=== ACTION ITEM ===
Copy, exactly and without additions, every line in the records below from the one holding "exact f64ToNat_of_value (by" through the one holding "PROOFS. The sequencer", both ends included.

════════════════════

/-- What is not below a positive upper bound is cut to the bound. -/
theorem fmin_of_le {v hi : F64} (pos : flt pZero hi = true) (h : fle hi v = true) : fmin v hi = hi := by
  unfold fmin
  split
  · rfl
  · rename_i above
    obtain ⟨hh, hv, le⟩ := (fle_iff _ _).mp h
    have equal : fval v = fval hi :=
      le_antisymm (not_lt.mp fun lt => above ((flt_iff _ _).mpr ⟨hh, hv, lt⟩)) le
    have vpos : flt pZero v = true := by
      obtain ⟨hz, -, lt⟩ := (flt_iff _ _).mp pos
      exact (flt_iff _ _).mpr ⟨hz, hv, equal ▸ lt⟩
    rw [fval_of_pos vpos, fval_of_pos pos] at equal
    exact eq_of_sign_mag ((signBit_of_pos vpos).trans (signBit_of_pos pos).symm)
      (magValue_strictMono.injective equal)

theorem fmin_of_lt {v hi : F64} (h : flt v hi = true) : fmin v hi = v := by
  obtain ⟨-, -, lt⟩ := (flt_iff _ _).mp h
  exact if_neg fun above => ((flt_iff _ _).mp above).2.2.not_gt lt

theorem flt_of_lt_of_le {a b c : F64} (h : flt a b = true) (h' : fle b c = true) : flt a c = true := by
  obtain ⟨ha, -, lt⟩ := (flt_iff _ _).mp h
  obtain ⟨-, hc, le⟩ := (fle_iff _ _).mp h'
  exact (flt_iff _ _).mpr ⟨ha, hc, lt.trans_le le⟩

/-- A positive number below a finite bound is finite. -/
theorem isFinite_of_pos_of_lt {x hi : F64} (hh : isFinite hi = true) (pos : flt pZero x = true)
    (h : flt x hi = true) : isFinite x = true := by
  obtain ⟨hz, hx, low⟩ := (flt_iff _ _).mp pos
  obtain ⟨-, hn, high⟩ := (flt_iff _ _).mp h
  exact finite_of_between (by decide) hh ((fle_iff _ _).mpr ⟨hz, hx, low.le⟩)
    ((fle_iff _ _).mpr ⟨hx, hn, high.le⟩)

end Sys2Proof

namespace Sys2Proof.Machine

set_option Elab.async false

/-! ## The pacing of a tick (R280, R300) -/

theorem State.tickSamples_of_not_due {s : State} {now : F64}
    (h : isNaN (s.due now) = true ∨ fle (s.due now) pZero = true) : s.tickSamples now = 0 :=
  if_pos (Bool.or_eq_true_iff.mpr h)

theorem State.tickSamples_of_due {s : State} {now : F64} (h : flt pZero (s.due now) = true) :
    s.tickSamples now = f64ToNat (fmin (s.due now) cTickCap) := by
  obtain ⟨-, hn, pos⟩ := (flt_iff _ _).mp h
  have hle : fle (s.due now) pZero = false :=
    Bool.eq_false_iff.mpr fun hc => ((fle_iff _ _).mp hc).2.2.not_gt pos
  exact if_neg (by simp [hn, hle])

/-- A NaN at a tick, or one that `lastSampleTime` holds, makes `due` a NaN (R343). -/
theorem State.due_nan {s : State} {now : F64}
    (h : isNaN now = true ∨ isNaN s.chain.lastSampleTime = true) : isNaN (s.due now) = true :=
  ffloor_nan (fmul_nan_left (fdiv_nan_left (fsub_nan h) _) _)

theorem State.tickSamples_nan {s : State} {now : F64}
    (h : isNaN now = true ∨ isNaN s.chain.lastSampleTime = true) : s.tickSamples now = 0 :=
  State.tickSamples_of_not_due (.inl (State.due_nan h))

theorem State.tickSamples_of_cap {s : State} {now : F64} (h : fle cTickCap (s.due now) = true) :
    s.tickSamples now = 2000 := by
  have cap : flt pZero cTickCap = true := by decide
  rw [State.tickSamples_of_due (flt_of_lt_of_le cap h), fmin_of_le cap h]
  exact f64ToNat_of_value (by decide) cap fval_cTickCap

/-- Between the two bounds `due` is the number of samples. -/
theorem State.tickSamples_value {s : State} {now : F64} (pos : flt pZero (s.due now) = true)
    (below : flt (s.due now) cTickCap = true) :
    fval (s.due now) = s.tickSamples now := by
  have fin : isFinite (s.due now) = true := isFinite_of_pos_of_lt (by decide) pos below
  obtain ⟨n, hn⟩ := ffloor_value fin pos
  rw [State.tickSamples_of_due pos, fmin_of_lt below, f64ToNat_of_value fin pos hn]
  exact hn

/-- Settles O22: `due` below the bound is a natural number, and the conversions keep it. -/
theorem tickSampleCount : Obligations.TickSampleCount := by
  intro s now due
  refine ⟨State.tickSamples_of_not_due, State.tickSamples_nan, State.tickSamples_of_cap,
    fun pos below => ?_⟩
  have value : fval due = s.tickSamples now := State.tickSamples_value pos below
  obtain ⟨-, -, lt⟩ := (flt_iff _ _).mp below
  rw [value, fval_cTickCap] at lt
  exact ⟨by exact_mod_cast lt, natToF64_of_value pos value⟩

end Sys2Proof.Machine
end

section
/-!
PROOFS. The sequencer (47_chainrunner.md R272 to R284): SAMPLE register by register, SNAP as the stored views and
then the flag, TICK as repeated samples followed by at most one of a STOP and a snapshot.
-/

namespace Sys2Proof.Machine

-- One declaration at a time, as in Tests: proofs elaborated in parallel each reserve a thread's stack.
set_option Elab.async false

/-! ## SAMPLE (R272) -/

theorem exec_sample {s : State} (h : s.ctl.initialised = true) : exec .sample s = .next s.sampled :=
  State.withInit_true h _ _

/-- A counter below its last value goes up by one, whatever follows the last value (U9, log 7). -/
theorem counter_next {n after : BitVec 64} (h : n.toNat + 1 < 2 ^ 64) :
    (if n = BitVec.allOnes 64 then after else n + 1#64) = n + 1#64 := by
  refine if_neg ?_
  rintro rfl
  simp at h

/-- Settles O20: every register by the lemma that says what a sample writes to it. -/
theorem sampleProduces : Obligations.SampleProduces := by
  intro s h p phi theta reference m carrier clean modulating noise sensor afterBpf mixed i q v
  have vector : s.sampleVector = v := rfl
  refine ⟨s.sampled, exec_sample h, ?_⟩
  refine ⟨s.sampled_chain_v, fun c => ?ring, s.sampled_chain_oscRef, s.sampled_chain_oscMod,
    s.sampled_chain_bpf, s.sampled_chain_lpfI, s.sampled_chain_lpfQ, s.sampled_chain_bank,
    s.sampled_chain_hasSpare, s.sampled_chain_spare, s.sampled_free, s.sampled_chain_iSum,
    s.sampled_chain_qSum, fun hn => ?avgCount, fun hn => ?sampleCount,
    s.sampled_chain_bpfPhaseOffset, s.sampled_chain_lastSampleTime, s.sampled_chain_lastPublishTime,
    s.sampled_build, s.sampled_ctl, s.sampled_params, s.sampled_cons, s.sampled_ports,
    fun a => by rw [s.sampled_shm]⟩
  case ring => exact (s.sampled_rings_get c).trans (by rw [vector]; rfl)
  case avgCount => exact s.sampled_chain_avgCount.trans (counter_next hn)
  case sampleCount => exact s.sampled_chain_sampleCount.trans (counter_next hn)

/-! ## SNAP (R281, R284) -/

/-- The views of a block of an initialised state end inside the region (R341). -/
theorem State.Inv.view_fits {s : State} (h : s.Inv) (hi : s.ctl.initialised = true) (blk : Block)
    (c : Chan) :
    elemAddr s.ctl.snapshotPoints blk c (s.chanView c).length ≤ s.build.shmBytes := by
  have room := h.views hi
  have range := chan_range_le s.ctl.snapshotPoints c
  have len := h.chanView_length_le c
  rw [elemAddr_eq]
  unfold bytesNeeded blockBytes at room
  cases blk with
  | a => simp only [Block.index]; omega
  | b => simp only [Block.index]; omega

/-- A snapshot of such a state completes. -/
theorem State.Inv.exec_snap {s : State} {act : Block} (h : s.Inv) (hi : s.ctl.initialised = true)
    (ha : s.activeBlock = some act) :
    ∃ m, s.storeViews act.other Chan.all s.shm = some m ∧
      exec .snap s = .next (s.published act.other m) := by
  obtain ⟨m, hm⟩ := State.storeViews_total (s := s) (blk := act.other) (m := s.shm)
    fun c (_ : c ∈ Chan.all) => h.view_fits hi act.other c
  refine ⟨m, hm, (State.withInit_true hi _ _).trans ?_⟩
  rw [State.snapshot, State.withFlag_of_active h.room ha, hm]

/-- A publish writes no byte but the flag's after the views are stored. -/
theorem State.published_frame (s : State) (blk : Block) (m : Memory) {a : Nat} (h : 4 ≤ a) :
    memRead (s.published blk m).shm a = memRead m a :=
  memRead_memWrite32_other m (.inr (by omega)) _

theorem State.published_activeBlock (s : State) (blk : Block) (m : Memory) :
    (s.published blk m).activeBlock = some blk :=
  ((s.setShm m).zeroAcc.skipFree _).storeFlag_activeBlock blk

theorem four_le_elemAddr (p : Nat) (blk : Block) (c : Chan) (k : Nat) : 4 ≤ elemAddr p blk c k := by
  rw [elemAddr_eq]
  omega

theorem chanView_get (s : State) (c : Chan) {k : Nat} (hk : k < (s.chanView c).length) :
    (s.chanView c)[k] = ringElem c (s.rings.get c)
      (ringIndex s.params.ringCapacity (s.rings.get c) s.ctl.snapshotPoints k) := by
  simp [State.chanView, ringView]

theorem State.frameOut_of_samples {s : State} (h : s.chain.avgCount ≠ 0#64) :
    s.frameOut = frameOf s.params.phaseShift s.chain.bpfPhaseOffset
      (fdiv s.chain.iSum (natToF64 s.chain.avgCount.toNat))
      (fdiv s.chain.qSum (natToF64 s.chain.avgCount.toNat)) :=
  if_neg h

/-- Settles O21: the views are stored element by element and nothing else is, the flag follows, and the record
carries the outputs of the averages. -/
theorem snapPublishes : Obligations.SnapPublishes := by
  intro s act h hi ha points cap stride count phi iAvg qAvg
  obtain ⟨m, stored, executed⟩ := h.exec_snap hi ha
  have length : ∀ c, (s.chanView c).length = count c := fun c => ringView_length _ _ _ _
  refine ⟨s.published act.other m, s.frameOut.i, s.frameOut.q, s.frameOut.signed, s.frameOut.phase,
    executed, ?outputs, ?elements, ?frame, s.published_activeBlock _ _, rfl, rfl, rfl, rfl, rfl, rfl,
    rfl, rfl⟩
  case outputs =>
    intro samples
    rw [State.frameOut_of_samples samples]
    exact ⟨rfl, rfl, rfl, rfl⟩
  case elements =>
    intro c k hk
    have hlen : k < (s.chanView c).length := (length c).symm ▸ hk
    have four := four_le_elemAddr points act.other c k
    calc memRead32 (s.published act.other m).shm (elemAddr points act.other c k)
        = memRead32 m (elemAddr points act.other c k) :=
          memRead32_congr fun b low _ => s.published_frame _ m (four.trans low)
      _ = (s.chanView c)[k] :=
          State.storeViews_elem stored Chan.all_nodup h.chanView_length_le c c.mem_all k hlen
      _ = _ := chanView_get s c hlen
  case frame =>
    intro a four outside
    calc memRead (s.published act.other m).shm a
        = memRead m a := s.published_frame _ m four
      _ = memRead s.shm a := State.storeViews_frame stored fun c _ => by
          have := outside c
          rw [length]
          change a < elemAddr points act.other c 0 ∨ elemAddr points act.other c (count c) ≤ a
          omega

/-! ## TICK (R280, R283) -/

@[simp] theorem State.tickSampled_ctl (s : State) (now : F64) : (s.tickSampled now).ctl = s.ctl := by
  simp [State.tickSampled]

@[simp] theorem State.tickSampled_ports (s : State) (now : F64) :
    (s.tickSampled now).ports = s.ports := by
  simp [State.tickSampled]

/-- The cadence does not look at what the samples write. -/
theorem State.tickSampled_publishDue (s : State) (now : F64) :
    (s.tickSampled now).publishDue now = s.publishDue now := by
  simp [State.publishDue, State.tickSampled]

theorem exec_stop {s : State} (h : s.ctl.initialised = true) : exec .stop s = .next s.tornDown :=
  State.withInit_true h _ _

/-- A STOP waits behind the tick and the choice lets it cut in (R283, log 17). -/
def State.StopWaits (s : State) : Prop :=
  s.free.choice.stopCut = true ∧ ∃ m l, s.ports.pPort = m :: l ∧ decode .producer m = .ok .stop

theorem toOption_eq_some_iff {e : Except Reject Instr} {i : Instr} : e.toOption = some i ↔ e = .ok i := by
  cases e <;> simp [Except.toOption]

theorem State.stopCuts_iff (s : State) : s.stopCuts = true ↔ s.StopWaits := by
  unfold State.stopCuts State.StopWaits
  cases s.ports.pPort with
  | nil => simp
  | cons m l => simp [toOption_eq_some_iff]

theorem State.tickSampled_stopCuts (s : State) (now : F64) :
    (s.tickSampled now).stopCuts = true ↔ s.StopWaits := by
  have kept : (s.tickSampled now).free.choice = s.free.choice := by simp [State.tickSampled]
  rw [State.stopCuts_iff, State.StopWaits, kept, State.tickSampled_ports]
  rfl

theorem exec_tick {s : State} {now : F64} (hi : s.ctl.initialised = true) (hr : s.ctl.running = true) :
    exec (.tick now) s =
      (if (s.tickSampled now).stopCuts then (s.tickSampled now).stoppedInTick
        else s.tickSampled now).publishPhase now :=
  (State.withInit_true hi _ _).trans (if_pos hr)

/-- A tick that no STOP cuts: the sample phase, then the publish phase (R280). -/
theorem exec_tick_of_not_cut {s : State} {now : F64} (hi : s.ctl.initialised = true)
    (hr : s.ctl.running = true) (cut : ¬ s.StopWaits) :
    exec (.tick now) s = (s.tickSampled now).publishPhase now := by
  rw [exec_tick hi hr, if_neg fun hc => cut ((s.tickSampled_stopCuts now).mp hc)]

/-- A tick that a STOP cuts ends with the STOP (R283). -/
theorem exec_tick_of_cut {s : State} {now : F64} (hi : s.ctl.initialised = true)
    (hr : s.ctl.running = true) (cut : s.StopWaits) :
    exec (.tick now) s = .next (s.tickSampled now).stoppedInTick := by
  rw [exec_tick hi hr, if_pos ((s.tickSampled_stopCuts now).mpr cut),
    State.publishPhase_stoppedInTick]

theorem State.publishPhase_of_not_due {s : State} {now : F64} (h : s.publishDue now = false) :
    s.publishPhase now = .next s :=
  if_neg (by simp [h])

theorem State.publishPhase_of_due {s t : State} {now : F64} (hr : s.ctl.running = true)
    (h : s.publishDue now = true) (e : s.snapshot = .next t) :
    s.publishPhase now = .next (t.setPublishTime now) := by
  unfold State.publishPhase
  rw [if_pos (by simp [hr, h]), e]

/-- Settles O24: the state after the sample phase meets the invariants, so its snapshot completes; what decides
between the cases is what it was before the samples. -/
theorem tickRuns : Obligations.TickRuns := by
  intro s now h hr mid due cut
  have hi : s.ctl.initialised = true := h.lifecycle hr
  have sampled : mid = s.tickSampled now := rfl
  have dueEq : mid.publishDue now = due := s.tickSampled_publishDue now
  have init : mid.ctl.initialised = true := by rw [sampled, State.tickSampled_ctl, hi]
  refine ⟨?notDue, ?publishes, ?nan, ?start, ?stops⟩
  case notDue =>
    intro notCut notDue
    exact (exec_tick_of_not_cut hi hr notCut).trans
      (State.publishPhase_of_not_due (dueEq.trans notDue))
  case publishes =>
    intro notCut isDue
    have inv : mid.Inv := h.tickSampled now
    obtain ⟨act, active⟩ := Option.ne_none_iff_exists'.mp inv.flag
    obtain ⟨m, -, executed⟩ := inv.exec_snap init active
    have snapped : mid.snapshot = .next (mid.published act.other m) :=
      (State.withInit_true init _ _).symm.trans executed
    have running : mid.ctl.running = true := by rw [sampled, State.tickSampled_ctl, hr]
    exact ⟨_, executed, (exec_tick_of_not_cut hi hr notCut).trans
      (State.publishPhase_of_due running (dueEq.trans isDue) snapped)⟩
  case nan =>
    intro nan
    have none : s.tickSamples now = 0 := State.tickSamples_nan nan.symm
    refine ⟨?_, ?_⟩
    · rw [sampled, State.tickSampled_lastSampleTime, State.nextSampleTime_isNaN]
      simpa using nan
    · simp only [mid, none]
      rfl
  case start => exact fun nan => fle_nan_right (fsub_nan (.inr nan)) _
  case stops =>
    intro isCut
    have stopped : exec .stop { mid with ports := { mid.ports with pPort := mid.ports.pPort.tail } } =
        .next mid.stoppedInTick := exec_stop init
    exact ⟨_, stopped, exec_tick_of_cut hi hr isCut⟩

end Sys2Proof.Machine
end

section
/-!
PROOFS. UPDATE (47_chainrunner.md R290 to R293): the list installed, the designs replaced, and where the class of the
update asks for it the reset; what each of the three stages writes is said once, and the statement is read off.
-/

namespace Sys2Proof.Machine

-- One declaration at a time, as in Tests: proofs elaborated in parallel each reserve a thread's stack.
set_option Elab.async false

════════════════════

=== EXERCISE ANSWER ===
  exact f64ToNat_of_value (by decide) cap fval_cTickCap

/-- Between the two bounds `due` is the number of samples. -/
theorem State.tickSamples_value {s : State} {now : F64} (pos : flt pZero (s.due now) = true)
    (below : flt (s.due now) cTickCap = true) :
    fval (s.due now) = s.tickSamples now := by
  have fin : isFinite (s.due now) = true := isFinite_of_pos_of_lt (by decide) pos below
  obtain ⟨n, hn⟩ := ffloor_value fin pos
  rw [State.tickSamples_of_due pos, fmin_of_lt below, f64ToNat_of_value fin pos hn]
  exact hn

/-- Settles O22: `due` below the bound is a natural number, and the conversions keep it. -/
theorem tickSampleCount : Obligations.TickSampleCount := by
  intro s now due
  refine ⟨State.tickSamples_of_not_due, State.tickSamples_nan, State.tickSamples_of_cap,
    fun pos below => ?_⟩
  have value : fval due = s.tickSamples now := State.tickSamples_value pos below
  obtain ⟨-, -, lt⟩ := (flt_iff _ _).mp below
  rw [value, fval_cTickCap] at lt
  exact ⟨by exact_mod_cast lt, natToF64_of_value pos value⟩

end Sys2Proof.Machine
end

section
/-!
PROOFS. The sequencer (47_chainrunner.md R272 to R284): SAMPLE register by register, SNAP as the stored views and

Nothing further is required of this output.